What Is Return On Capital Employed (ROCE)?

For those who don't know, ROCE is a measure of a company's yearly pre-tax profit (its return), relative to the capital employed in the business. To calculate this metric for Intuitive Surgical, this is the formula:

Return on Capital Employed = Earnings Before Interest and Tax (EBIT) ÷ (Total Assets - Current Liabilities)

0.13 = US$1.7b ÷ (US$15b - US$1.7b) (Based on the trailing twelve months to September 2023).

So, Intuitive Surgical has an ROCE of 13%. On its own, that's a standard return, however it's much better than the 9.3% generated by the Medical Equipment industry.

See our latest analysis for Intuitive Surgical

roce
NasdaqGS:ISRG Return on Capital Employed December 10th 2023

In the above chart we have measured Intuitive Surgical's prior ROCE against its prior performance, but the future is arguably more important. If you'd like to see what analysts are forecasting going forward, you should check out our free report for Intuitive Surgical.
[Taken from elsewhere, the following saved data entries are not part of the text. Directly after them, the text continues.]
-- ==== Sys2Proof/Machine/Bll.lean ====
section
/-! DEFINITION. How a session answers and how it ends: response prefixes, completion, the response cache, closing (R76, R79,
R87 to R92, R98, R100). -/

namespace Sys2Proof.Machine

namespace Bll

/-- A session is open. -/
def isOpen (s : State) (k : Nat) : Bool := decide ((s.session k).phase = .active)

/-- H, the highest FC accepted (R86), as FreshnessHigh shows it. -/
def high (s : State) (k : Nat) : Nat := s.rd (0x1100 + k) 8

/-- The egress queue of a transport: a switch port's, or that of a CAN channel (R78). -/
def queueOf (transport addr port : Nat) : Nat := if transport = 3 then 12 + addr else port

/-- The octets a BLL frame takes in the Vault: on Ethernet its IPv4 and UDP headers are included.
DESIGN CHOICE: notes/assumptions/45.md. -/
def wire (transport n : Nat) : Nat := if transport = 3 then n else max 64 (n + 46)

/-- A frame of the module leaves on a transport, through the Vault (R21, R76, R78). -/
def transmit (transport addr port session tc : Nat) (l : List Byte) (s : State) : State :=
  (Vault.queue tc (queueOf transport addr port) (wire transport l.length) (.bll transport addr session l) s).2

/-- A frame of a session leaves on the session's transport. DESIGN CHOICE: notes/assumptions/44.md. -/
def transmitOn (k tc : Nat) (l : List Byte) (s : State) : State :=
  let x := s.session k
  transmit x.transport x.addr x.port k tc l s

/-! ### Responses (R87, R88, R91) -/

/-- A FC of a session is accepted and unanswered. -/
def pending (x : Session) (fc : Nat) : Bool := x.evaluating = some fc || x.queue.any (·.fc = fc)

/-- The completion fields with CompletedFC `c`: CompletedMask and RefusedMask (R88). -/
def masks (x : Session) (c : Nat) : Nat × Nat :=
  (View.bits 16 fun i => !(decide (i + 1 ≤ c) && pending x (c - 1 - i)),
   View.bits 16 fun i => decide (i + 2 ≤ c) && x.done.any fun d => decide (d.1 = c - 1 - i) && d.2.2)

/-- A status as a session's version sends it (R92). -/
def sent (x : Session) (st : Status) : Status := if x.version = 0x0103 then st.to13 else st

/-- The response prefix: 10 octets, or status and position in a 1.3 session (Table 03-3, R91). -/
def prefix_ (x : Session) (c : Nat) (a : Answer) : List Byte :=
  let head := octets 1 (sent x a.status).code ++ octets 1 a.position
  if x.version = 0x0103 then head
  else
    let m := masks x c
    head ++ octets 4 c ++ octets 2 m.1 ++ octets 2 m.2

/-- The records of completed FCs with one more, as far as a later prefix or a resend can ask for them (R87, R88). -/
def keepDone (s : State) (k c fc : Nat) (l : List Byte) (refused : Bool) (x : Session) : List (Nat × List Byte × Bool) :=
  ((fc, l, refused) :: x.done.filter (·.1 ≠ fc)).filter fun d => decide (c ≤ d.1 + 16) || decide (high s k ≤ d.1 + 15)

/-- A request completes: its response is sent and cached with its completion fields, which count it (R87, R88). -/
def respond (k fc type tc : Nat) (a : Answer) (rest : List Byte) (s : State) : State :=
  let x := s.session k
  let x := { x with queue := x.queue.filter (·.fc ≠ fc), evaluating := if x.evaluating = some fc then none else x.evaluating,
                    relay := if x.evaluating = some fc then none else x.relay }
  let c := max x.highDone fc
  let refused := decide (a.status ≠ .ok)
  let l := Frames.build s k type fc (prefix_ { x with done := keepDone s k c fc [] refused x } c a ++ rest)
  transmitOn k tc l { (s.modSession k fun _ => { x with highDone := c, done := keepDone s k c fc l refused x }) with answer := a }

/-! ### Closing (R98, R100) -/

/-- Replies that a closed session no longer takes. -/
def Reply.without (k : Nat) : Reply → Reply
  | .session j fc => if j = k then .direct else .session j fc
  | r => r

/-- What waits for a session and outlives it answers nobody: postings already committing complete (R99, R100). -/
def dropReplies (k : Nat) (s : State) : State :=
  { s with
    jobs := s.jobs.map fun j => match j.kind with
      | .functions r w l f => { j with kind := .functions (Reply.without k r) w l f }
      | _ => j,
    update := { s.update with job := s.update.job.map fun j => { j with reply := Reply.without k j.reply } } }

/-- What a session has queued is withdrawn from the Vault: its notifications and change-of-state events, and with `answers` its
responses and the frames of its transfers on CAN too; what is being sent goes on (R98, R100, R367). -/
def withdraw (k : Nat) (answers : Bool) (s : State) : State :=
  let s := Vault.withdraw (fun x => x.sending.isEmpty && match x.cargo with
    | .notify j .. => decide (j = k)
    | .cos r => decide (Inputs.dest s r = (1, k))
    | .bll _ _ j _ => answers && decide (j = k)
    | _ => false) s
  if answers ∧ (s.session k).transport = 3 then Iso.withdraw (s.session k).addr k s else s

/-- A session closes: its number is free, its subscriptions and notifications end, its records of change-of-state events
stop and its program load closes (R94, R98, R286, R337). -/
def close (k : Nat) (s : State) : State :=
  let kk : Fin 128 := Fin.ofNat 128 k
  let s := Inputs.closeDest 1 k (Seq.abortOf (.session kk) (dropReplies k (withdraw k false s)))
  ((s.modSession k fun _ => {}).zero [(0x1100 + k, 8), (0x1100 + k, 0x0A)]).wr (0x1100 + k) 1 0

/-- R100: an Isolate or Safe reaction closes the session and keeps its number from being assigned. -/
def closeFor (k st : Nat) (s : State) : State := (close k s).wr (0x1100 + k) 1 st

/-- R100: a per-function reset of a session also withdraws its queued responses and clears its counters. -/
def reset (k : Nat) (s : State) : State :=
  (close k (withdraw k true s)).zero [(0x1100 + k, 0x0C), (0x1100 + k, 0x0D), (0x1100 + k, 0x0E)]

/-- Every session that meets a condition closes; the writer's own closes after its response (R85, R98). -/
def closeWhere (w : Writer) (q : Session → Bool) (s : State) : State :=
  s.sessions.foldl (fun s p =>
    if q p.2 then
      (if w = .session (Fin.ofNat 128 p.1) ∧ p.2.evaluating.isSome then s.modSession p.1 fun x => { x with closing := true }
       else close p.1 s)
    else s) s

/-- A session that was asked to close does so once nothing of it is being evaluated. DESIGN CHOICE: notes/assumptions/40.md. -/
def closeIfAsked (k : Nat) (s : State) : State :=
  if (s.session k).closing ∧ (s.session k).evaluating.isNone then close k s else s

end Bll

end Sys2Proof.Machine
end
What Does the ROCE Trend For Intuitive Surgical Tell Us?

On the surface, the trend of ROCE at Intuitive Surgical doesn't inspire confidence. Around five years ago the returns on capital were 19%, but since then they've fallen to 13%. However, given capital employed and revenue have both increased it appears that the business is currently pursuing growth, at the consequence of short term returns. If these investments prove successful, this can bode very well for long term stock performance.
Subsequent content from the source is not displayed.